I need a sticker that says "It's no use hitting on me - I'm the plus one" Seriously, how do they think I got in in the 1st place?
Do you think they'll have a special part during the BET awards for Michael Jackson even though he turned white?
So baked. Thought the twigs on the sidewalk were caterpillars with the ability to harden in self defense. Had to pick one up to be sure.
So I put about 15 worms in the cuervo bottle. I don't think that's how it works but I feel like hallucinating by 11am
Yeah I think we tried to use the shower curtain as a parachute because its tied to my backpack with some string. Dont know if anyone actually attempted it though.
Its amazing how creative youll get when your house has been out of toilet paper for a week and a half
Honestly, I've had enough of his asshole to last me the new year.
Please tell me you're talking about his personality.
God she is annoying. I am only keeping her around on fb because I want to see if her baby comes out looking like an alien or not.
If you were a good friend you would take the nipple tassels off me before the ambulance comes.
I just watched our fat male neighbor dibble a soccer ball across the lawn. It looked like Baywatch with diabetes
When we were done he got down next to the bed and I thought he was Tebowing. He was hitting a bong that he had already loaded and hidden under the bed.

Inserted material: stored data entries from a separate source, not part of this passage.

-- ==== Sys2Proof/Machine/RefSlave.lean ====
section
/-! DEFINITION. The reference slave RS of 95_test_vectors.md section 1 (item I7): a state machine fed with
the bus view after every event, answering PullSDA. It is one environment of rule R52 that a claim may take
as its premise; nothing says that a real slave is it (log entry 9). -/

namespace Sys2Proof.Machine

/-- What RS is doing. -/
inductive SlavePhase where
  /-- Idle, not addressed, or waiting for a STOP: ignores everything until the next START. -/
  | ignoring
  | address
  | pageByte
  | offsetByte
  | dataByte
  | transmit
  deriving DecidableEq, Repr

/-- RS between two events. -/
structure SlaveState where
  phase : SlavePhase
  /-- SCL rising edges seen in the current byte. -/
  rises : Nat
  /-- The byte being received. -/
  shift : Byte
  /-- The acknowledgment sampled from the master at the 9th rising edge. -/
  acked : Bool
  /-- The write address selected the high pages. -/
  hi : Bool
  page : Nat
  offset : Nat
  /-- Data bytes of the write not yet committed, oldest first. -/
  buffered : List Byte
  /-- Address bytes it still refuses. -/
  busy : Nat
  mem : List (Nat × Byte)
  /-- RS pulls SDA low. -/
  pull : Bool
  /-- The bus view after the last event. -/
  msda : Bool
  mscl : Bool
  deriving DecidableEq, Repr

/-- MEM[page][offset]; unwritten cells hold 0xFF. -/
def slaveByte (s : SlaveState) : Byte :=
  ((s.mem.find? fun e => e.1 = s.page * 256 + s.offset).map (·.2)).getD 0xFF

/-- Bit n of the byte RS sends is 0, so RS pulls. -/
def slavePullFor (s : SlaveState) (n : Nat) : Bool := !(slaveByte s).getLsbD n

/-- The cells a STOP commits: byte j goes to MEM[page][(offset + j) mod 256]. -/
def slaveCells (page offset : Nat) : List Byte → List (Nat × Byte)
  | [] => []
  | b :: bs => (page * 256 + offset, b) :: slaveCells page ((offset + 1) % 256) bs

/-- START: enter the address state and clear the bit counter. -/
def slaveStart (s : SlaveState) : SlaveState :=
  { s with phase := .address, rises := 0, shift := 0, pull := false }

/-- STOP: commit the buffered bytes of a write, be busy if there were any, go idle, release SDA. -/
def slaveStop (cfg : RefSlave) (s : SlaveState) : SlaveState :=
  let idle := { s with phase := .ignoring, rises := 0, pull := false, buffered := [] }
  if s.buffered.isEmpty then idle
  else { idle with
    mem := (slaveCells s.page s.offset s.buffered).reverse ++ s.mem
    offset := (s.offset + s.buffered.length) % 256
    busy := cfg.busyN }

/-- SCL rises with this SDA line level: shift in one of bits 1 to 8, or sample the master's
acknowledgment at the 9th edge of a byte sent. -/
def slaveRise (s : SlaveState) (line : Bool) : SlaveState :=
  match s.phase with
  | .ignoring => s
  | .transmit =>
    if s.rises = 8 then { s with rises := 9, acked := !line } else { s with rises := s.rises + 1 }
  | _ =>
    if s.rises < 8 then
      { s with rises := s.rises + 1, shift := (s.shift <<< 1) ||| (BitVec.ofBool line).setWidth 8 }
    else { s with rises := s.rises + 1 }

/-- The address byte has matched or not: the 7-bit part is A7 or HI7. -/
def slaveMatches (cfg : RefSlave) (s : SlaveState) : Bool :=
  let a := s.shift.extractLsb' 1 7
  a == cfg.addr7 || some a == cfg.hi7

/-- The falling edge after the 8th rising edge of a byte received: decide the acknowledgment. -/
def slaveDecide (cfg : RefSlave) (s : SlaveState) : SlaveState :=
  match s.phase with
  | .address =>
    if slaveMatches cfg s then
      if s.busy = 0 then { s with pull := true }
      else { s with phase := .ignoring, busy := s.busy - 1 }
    else { s with phase := .ignoring }
  | _ => { s with pull := true }

/-- The falling edge after the 9th rising edge of a byte received: release SDA, take the byte. After a
read address RS starts to send at this edge. -/
def slaveTake (cfg : RefSlave) (s : SlaveState) : SlaveState :=
  let next := { s with rises := 0, shift := 0, pull := false }
  match s.phase with
  | .address =>
    if s.shift.getLsbD 0 then { next with phase := .transmit, pull := slavePullFor s 7 }
    else { next with phase := .pageByte, hi := some (s.shift.extractLsb' 1 7) == cfg.hi7, buffered := [] }
  | .pageByte =>
    { next with phase := .offsetByte, page := (if s.hi then 256 else 0) + s.shift.toNat }
  | .offsetByte => { next with phase := .dataByte, offset := s.shift.toNat }
  | .dataByte => { next with buffered := s.buffered ++ [s.shift] }
  | .ignoring | .transmit => next

/-- A falling edge while RS sends: the next bit, then the release for the master's acknowledgment, then
the next byte or the end. -/
def slaveSend (s : SlaveState) : SlaveState :=
  if s.rises < 8 then { s with pull := slavePullFor s (7 - s.rises) }
  else if s.rises = 8 then { s with pull := false }
  else
    let t := { s with rises := 0, offset := (s.offset + 1) % 256 }
    if s.acked then { t with pull := slavePullFor t 7 }
    else { t with phase := .ignoring, pull := false }

/-- SCL falls. -/
def slaveFall (cfg : RefSlave) (s : SlaveState) : SlaveState :=
  match s.phase with
  | .ignoring => s
  | .transmit => slaveSend s
  | _ =>
    if s.rises = 8 then slaveDecide cfg s
    else if s.rises = 9 then slaveTake cfg s
    else s

/-- RS after one event, from the bus view after it. -/
def slaveEvent (cfg : RefSlave) (s : SlaveState) (view : Bool × Bool) : SlaveState :=
  let before := s.msda && !s.pull
  let after := view.1 && !s.pull
  let t :=
    if s.mscl && view.2 then
      if before && !after then slaveStart s
      else if !before && after then slaveStop cfg s
      else s
    else if view.2 && !s.mscl then slaveRise s after
    else if s.mscl && !view.2 then slaveFall cfg s
    else s
  { t with msda := view.1, mscl := view.2 }

/-- RS before the first event of a trace. -/
def slaveInitial (cfg : RefSlave) (c : Params) : SlaveState where
  phase := .ignoring
  rises := 0
  shift := 0
  acked := false
  hi := false
  page := 0
  offset := 0
  buffered := []
  busy := 0
  mem := cfg.mem
  pull := false
  msda := msda c (resetGpio c)
  mscl := mscl c (resetGpio c)

/-- RS after a trace since reset. -/
def slaveAfter (cfg : RefSlave) (c : Params) (h : Trace) : SlaveState :=
  (busView c (resetGpio c) h).foldl (slaveEvent cfg) (slaveInitial cfg c)

end Sys2Proof.Machine
end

When I wake up, please remind me why my shoe is in the toilet, my shower is filled with jello, and there is a naked girl sleeping on my coffee table holding a bag of Cheetos. that is all.
I shit you not. Dude complemented me for being meme savvy. You could drown a toddler in my panties right now.
Just got drunk at the Cheesecake Factory again. Made me think of you.
That's the nicest thing anyone's ever said to me.
You kept crying and I couldnt help but laugh at you, I was really high though.